***** Data under study

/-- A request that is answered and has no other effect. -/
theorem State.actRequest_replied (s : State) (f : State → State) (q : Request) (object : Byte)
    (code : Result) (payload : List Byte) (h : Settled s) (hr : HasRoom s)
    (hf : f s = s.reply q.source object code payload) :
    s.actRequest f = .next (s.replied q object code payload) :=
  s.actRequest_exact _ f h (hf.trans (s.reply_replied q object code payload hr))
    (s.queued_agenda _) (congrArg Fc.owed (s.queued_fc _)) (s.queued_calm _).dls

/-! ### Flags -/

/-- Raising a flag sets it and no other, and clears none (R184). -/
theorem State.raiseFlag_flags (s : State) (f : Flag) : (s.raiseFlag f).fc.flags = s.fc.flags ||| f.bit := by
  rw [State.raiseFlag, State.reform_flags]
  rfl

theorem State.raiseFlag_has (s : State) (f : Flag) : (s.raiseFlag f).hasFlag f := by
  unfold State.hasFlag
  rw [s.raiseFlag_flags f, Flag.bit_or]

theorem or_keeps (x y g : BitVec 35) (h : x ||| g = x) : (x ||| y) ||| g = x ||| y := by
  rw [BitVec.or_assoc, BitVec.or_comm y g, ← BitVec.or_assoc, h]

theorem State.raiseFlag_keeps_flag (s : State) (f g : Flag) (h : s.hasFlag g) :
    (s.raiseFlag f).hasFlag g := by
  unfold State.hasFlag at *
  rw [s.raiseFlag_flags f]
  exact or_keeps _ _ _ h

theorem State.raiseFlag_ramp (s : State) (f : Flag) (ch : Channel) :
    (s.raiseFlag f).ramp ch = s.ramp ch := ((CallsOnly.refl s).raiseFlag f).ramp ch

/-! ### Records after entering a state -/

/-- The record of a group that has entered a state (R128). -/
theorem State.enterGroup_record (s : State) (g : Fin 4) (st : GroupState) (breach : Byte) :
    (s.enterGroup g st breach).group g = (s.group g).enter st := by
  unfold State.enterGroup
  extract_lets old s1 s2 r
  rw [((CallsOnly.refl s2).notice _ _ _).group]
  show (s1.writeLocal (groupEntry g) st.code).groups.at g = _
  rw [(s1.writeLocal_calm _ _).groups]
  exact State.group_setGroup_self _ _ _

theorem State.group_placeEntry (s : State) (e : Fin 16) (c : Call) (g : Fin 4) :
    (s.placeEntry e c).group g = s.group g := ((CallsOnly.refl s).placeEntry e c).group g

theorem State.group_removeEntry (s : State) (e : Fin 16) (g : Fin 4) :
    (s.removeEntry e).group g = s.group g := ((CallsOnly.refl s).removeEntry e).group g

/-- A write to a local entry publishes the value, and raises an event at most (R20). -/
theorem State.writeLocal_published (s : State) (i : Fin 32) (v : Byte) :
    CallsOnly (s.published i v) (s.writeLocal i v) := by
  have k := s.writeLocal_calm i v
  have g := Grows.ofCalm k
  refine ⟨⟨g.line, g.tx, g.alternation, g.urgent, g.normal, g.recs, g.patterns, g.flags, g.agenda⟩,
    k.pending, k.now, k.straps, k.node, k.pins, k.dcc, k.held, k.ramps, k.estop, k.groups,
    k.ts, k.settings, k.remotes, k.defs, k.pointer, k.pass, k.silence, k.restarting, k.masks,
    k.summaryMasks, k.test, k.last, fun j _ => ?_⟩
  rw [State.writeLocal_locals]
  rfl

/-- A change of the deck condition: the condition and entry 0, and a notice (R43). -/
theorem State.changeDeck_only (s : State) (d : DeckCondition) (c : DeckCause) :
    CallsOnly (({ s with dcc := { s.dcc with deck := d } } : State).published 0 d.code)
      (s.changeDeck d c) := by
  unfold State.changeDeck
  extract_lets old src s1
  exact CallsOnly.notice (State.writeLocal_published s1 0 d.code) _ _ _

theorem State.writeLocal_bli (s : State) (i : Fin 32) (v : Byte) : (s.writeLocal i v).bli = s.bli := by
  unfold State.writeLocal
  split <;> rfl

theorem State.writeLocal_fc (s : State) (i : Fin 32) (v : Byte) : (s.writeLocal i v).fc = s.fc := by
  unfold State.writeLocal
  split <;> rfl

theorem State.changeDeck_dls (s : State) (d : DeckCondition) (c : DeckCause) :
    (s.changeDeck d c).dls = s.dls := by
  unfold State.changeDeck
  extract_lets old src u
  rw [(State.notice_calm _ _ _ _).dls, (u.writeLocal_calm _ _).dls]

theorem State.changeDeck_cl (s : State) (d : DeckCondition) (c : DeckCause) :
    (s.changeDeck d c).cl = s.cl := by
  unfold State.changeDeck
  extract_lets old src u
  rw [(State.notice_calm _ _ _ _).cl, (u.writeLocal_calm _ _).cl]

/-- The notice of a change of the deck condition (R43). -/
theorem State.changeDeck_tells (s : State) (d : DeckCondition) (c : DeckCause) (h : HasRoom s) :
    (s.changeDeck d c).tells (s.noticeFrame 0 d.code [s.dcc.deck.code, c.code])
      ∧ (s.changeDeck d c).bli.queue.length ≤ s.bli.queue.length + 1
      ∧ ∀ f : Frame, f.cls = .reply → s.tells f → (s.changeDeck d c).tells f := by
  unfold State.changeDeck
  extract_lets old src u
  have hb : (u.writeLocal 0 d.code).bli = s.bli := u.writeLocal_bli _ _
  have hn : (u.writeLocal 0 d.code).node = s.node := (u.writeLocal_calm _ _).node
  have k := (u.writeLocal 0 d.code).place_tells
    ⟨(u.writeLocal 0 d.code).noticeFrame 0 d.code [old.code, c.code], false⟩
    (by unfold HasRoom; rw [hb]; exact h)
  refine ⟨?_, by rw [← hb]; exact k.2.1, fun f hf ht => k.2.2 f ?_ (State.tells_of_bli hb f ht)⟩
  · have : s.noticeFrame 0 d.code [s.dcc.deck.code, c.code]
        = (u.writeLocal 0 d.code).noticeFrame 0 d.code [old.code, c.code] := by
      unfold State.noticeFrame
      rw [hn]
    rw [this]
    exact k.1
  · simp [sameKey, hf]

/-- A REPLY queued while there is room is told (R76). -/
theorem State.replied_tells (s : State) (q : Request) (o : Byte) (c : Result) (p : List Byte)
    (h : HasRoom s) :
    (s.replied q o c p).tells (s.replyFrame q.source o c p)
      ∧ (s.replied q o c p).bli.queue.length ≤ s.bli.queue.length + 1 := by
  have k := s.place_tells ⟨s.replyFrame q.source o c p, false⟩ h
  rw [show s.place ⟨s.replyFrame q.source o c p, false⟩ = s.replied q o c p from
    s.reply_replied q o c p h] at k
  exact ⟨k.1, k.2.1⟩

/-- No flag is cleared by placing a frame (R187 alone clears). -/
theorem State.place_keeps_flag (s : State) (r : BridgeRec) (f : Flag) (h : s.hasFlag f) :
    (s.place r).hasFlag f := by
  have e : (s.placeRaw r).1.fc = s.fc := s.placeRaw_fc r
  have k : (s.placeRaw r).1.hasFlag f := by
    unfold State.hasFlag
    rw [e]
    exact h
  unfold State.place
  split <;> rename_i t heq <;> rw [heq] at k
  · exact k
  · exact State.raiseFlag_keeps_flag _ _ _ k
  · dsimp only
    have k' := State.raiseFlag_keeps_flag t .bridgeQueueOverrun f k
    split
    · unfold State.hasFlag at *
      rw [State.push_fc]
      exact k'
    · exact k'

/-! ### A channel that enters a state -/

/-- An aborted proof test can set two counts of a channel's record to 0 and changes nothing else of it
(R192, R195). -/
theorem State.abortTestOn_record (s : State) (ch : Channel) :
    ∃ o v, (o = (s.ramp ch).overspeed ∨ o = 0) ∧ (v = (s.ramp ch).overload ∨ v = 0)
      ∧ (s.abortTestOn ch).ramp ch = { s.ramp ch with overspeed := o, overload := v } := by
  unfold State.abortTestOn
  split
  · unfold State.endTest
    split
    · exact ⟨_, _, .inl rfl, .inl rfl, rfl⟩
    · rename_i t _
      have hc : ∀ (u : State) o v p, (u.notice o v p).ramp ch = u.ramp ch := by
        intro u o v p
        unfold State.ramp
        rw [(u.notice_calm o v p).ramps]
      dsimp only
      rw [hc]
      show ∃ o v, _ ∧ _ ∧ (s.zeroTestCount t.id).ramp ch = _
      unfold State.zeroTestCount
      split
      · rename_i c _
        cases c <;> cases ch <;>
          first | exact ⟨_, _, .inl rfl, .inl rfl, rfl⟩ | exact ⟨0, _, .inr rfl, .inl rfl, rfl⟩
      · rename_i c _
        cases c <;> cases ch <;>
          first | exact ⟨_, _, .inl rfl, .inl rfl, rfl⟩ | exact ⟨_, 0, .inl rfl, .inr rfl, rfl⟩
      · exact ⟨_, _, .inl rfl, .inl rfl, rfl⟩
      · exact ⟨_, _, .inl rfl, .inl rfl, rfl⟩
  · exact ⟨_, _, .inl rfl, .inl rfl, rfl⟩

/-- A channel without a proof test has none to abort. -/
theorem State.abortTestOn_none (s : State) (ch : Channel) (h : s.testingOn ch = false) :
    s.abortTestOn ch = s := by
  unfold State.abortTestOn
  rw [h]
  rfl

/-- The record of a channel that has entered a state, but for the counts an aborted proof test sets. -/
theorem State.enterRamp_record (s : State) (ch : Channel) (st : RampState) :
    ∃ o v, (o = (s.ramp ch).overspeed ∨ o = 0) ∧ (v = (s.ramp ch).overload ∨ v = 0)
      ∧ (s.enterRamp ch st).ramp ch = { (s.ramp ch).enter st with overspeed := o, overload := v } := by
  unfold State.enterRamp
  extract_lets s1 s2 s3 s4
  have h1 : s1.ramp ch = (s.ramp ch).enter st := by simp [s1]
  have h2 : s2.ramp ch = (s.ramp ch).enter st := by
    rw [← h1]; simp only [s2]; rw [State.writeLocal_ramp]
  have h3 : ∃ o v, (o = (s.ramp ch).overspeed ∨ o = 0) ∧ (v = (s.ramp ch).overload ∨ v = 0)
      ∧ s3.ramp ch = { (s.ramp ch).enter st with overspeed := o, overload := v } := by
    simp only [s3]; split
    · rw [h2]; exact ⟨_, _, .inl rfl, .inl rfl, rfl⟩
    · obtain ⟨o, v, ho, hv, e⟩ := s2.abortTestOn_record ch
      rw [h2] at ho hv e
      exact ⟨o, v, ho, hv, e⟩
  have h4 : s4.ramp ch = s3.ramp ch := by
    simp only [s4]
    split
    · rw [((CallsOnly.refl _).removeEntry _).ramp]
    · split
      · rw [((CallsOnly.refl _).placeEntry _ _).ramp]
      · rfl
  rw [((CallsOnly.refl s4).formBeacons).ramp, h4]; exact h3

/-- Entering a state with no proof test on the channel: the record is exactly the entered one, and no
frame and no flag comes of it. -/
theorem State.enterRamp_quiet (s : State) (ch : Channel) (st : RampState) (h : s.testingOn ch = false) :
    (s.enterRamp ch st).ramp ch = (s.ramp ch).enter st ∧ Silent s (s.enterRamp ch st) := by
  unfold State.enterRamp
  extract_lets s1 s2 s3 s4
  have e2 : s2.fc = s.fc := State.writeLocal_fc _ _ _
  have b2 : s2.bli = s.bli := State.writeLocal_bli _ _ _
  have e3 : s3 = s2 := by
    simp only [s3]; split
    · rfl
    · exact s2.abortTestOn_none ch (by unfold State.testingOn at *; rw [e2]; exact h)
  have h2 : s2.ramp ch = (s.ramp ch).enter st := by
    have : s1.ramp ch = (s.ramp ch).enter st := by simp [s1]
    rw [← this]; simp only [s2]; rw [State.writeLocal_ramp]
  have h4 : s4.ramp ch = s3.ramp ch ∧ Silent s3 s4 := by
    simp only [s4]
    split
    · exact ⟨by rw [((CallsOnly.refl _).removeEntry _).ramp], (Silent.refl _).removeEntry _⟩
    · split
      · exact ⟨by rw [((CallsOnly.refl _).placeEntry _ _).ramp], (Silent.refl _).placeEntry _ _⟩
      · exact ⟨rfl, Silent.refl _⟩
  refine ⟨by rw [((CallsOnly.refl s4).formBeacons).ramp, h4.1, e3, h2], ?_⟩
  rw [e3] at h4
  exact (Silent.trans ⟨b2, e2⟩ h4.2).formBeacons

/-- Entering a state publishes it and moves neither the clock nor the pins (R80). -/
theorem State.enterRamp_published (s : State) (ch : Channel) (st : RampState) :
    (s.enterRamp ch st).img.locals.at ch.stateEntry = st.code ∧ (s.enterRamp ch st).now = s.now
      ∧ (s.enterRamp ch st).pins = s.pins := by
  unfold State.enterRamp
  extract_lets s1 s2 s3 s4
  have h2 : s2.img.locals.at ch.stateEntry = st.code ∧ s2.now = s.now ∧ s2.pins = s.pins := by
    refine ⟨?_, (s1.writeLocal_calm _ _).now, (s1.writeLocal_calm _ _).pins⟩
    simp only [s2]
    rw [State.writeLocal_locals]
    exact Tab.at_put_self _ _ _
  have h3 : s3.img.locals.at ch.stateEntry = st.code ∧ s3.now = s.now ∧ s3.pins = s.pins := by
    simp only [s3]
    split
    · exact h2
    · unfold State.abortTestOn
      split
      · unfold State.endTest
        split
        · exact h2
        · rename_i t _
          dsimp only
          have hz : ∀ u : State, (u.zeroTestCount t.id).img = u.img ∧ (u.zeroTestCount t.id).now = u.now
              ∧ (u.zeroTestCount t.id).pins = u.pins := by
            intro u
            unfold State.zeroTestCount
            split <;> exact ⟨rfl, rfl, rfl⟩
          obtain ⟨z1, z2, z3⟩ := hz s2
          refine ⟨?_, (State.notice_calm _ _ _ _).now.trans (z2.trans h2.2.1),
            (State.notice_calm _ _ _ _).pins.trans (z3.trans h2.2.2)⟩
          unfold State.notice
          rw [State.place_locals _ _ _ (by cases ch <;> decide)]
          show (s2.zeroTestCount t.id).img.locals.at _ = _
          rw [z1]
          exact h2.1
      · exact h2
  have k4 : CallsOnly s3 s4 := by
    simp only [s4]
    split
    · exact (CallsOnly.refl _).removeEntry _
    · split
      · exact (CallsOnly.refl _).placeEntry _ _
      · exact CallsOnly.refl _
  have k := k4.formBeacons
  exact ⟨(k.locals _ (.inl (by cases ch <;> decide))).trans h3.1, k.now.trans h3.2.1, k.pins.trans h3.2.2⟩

**********

### Problem
From the first line of the listing above through the line that contains "s.actRequest_exact _ f", retype every line exactly, and write nothing else.

### Problem solution
/-- A request that is answered and has no other effect. -/
theorem State.actRequest_replied (s : State) (f : State → State) (q : Request) (object : Byte)
    (code : Result) (payload : List Byte) (h : Settled s) (hr : HasRoom s)
    (hf : f s = s.reply q.source object code payload) :
    s.actRequest f = .next (s.replied q object code payload) :=
  s.actRequest_exact _ f h (hf.trans (s.reply_replied q object code payload hr))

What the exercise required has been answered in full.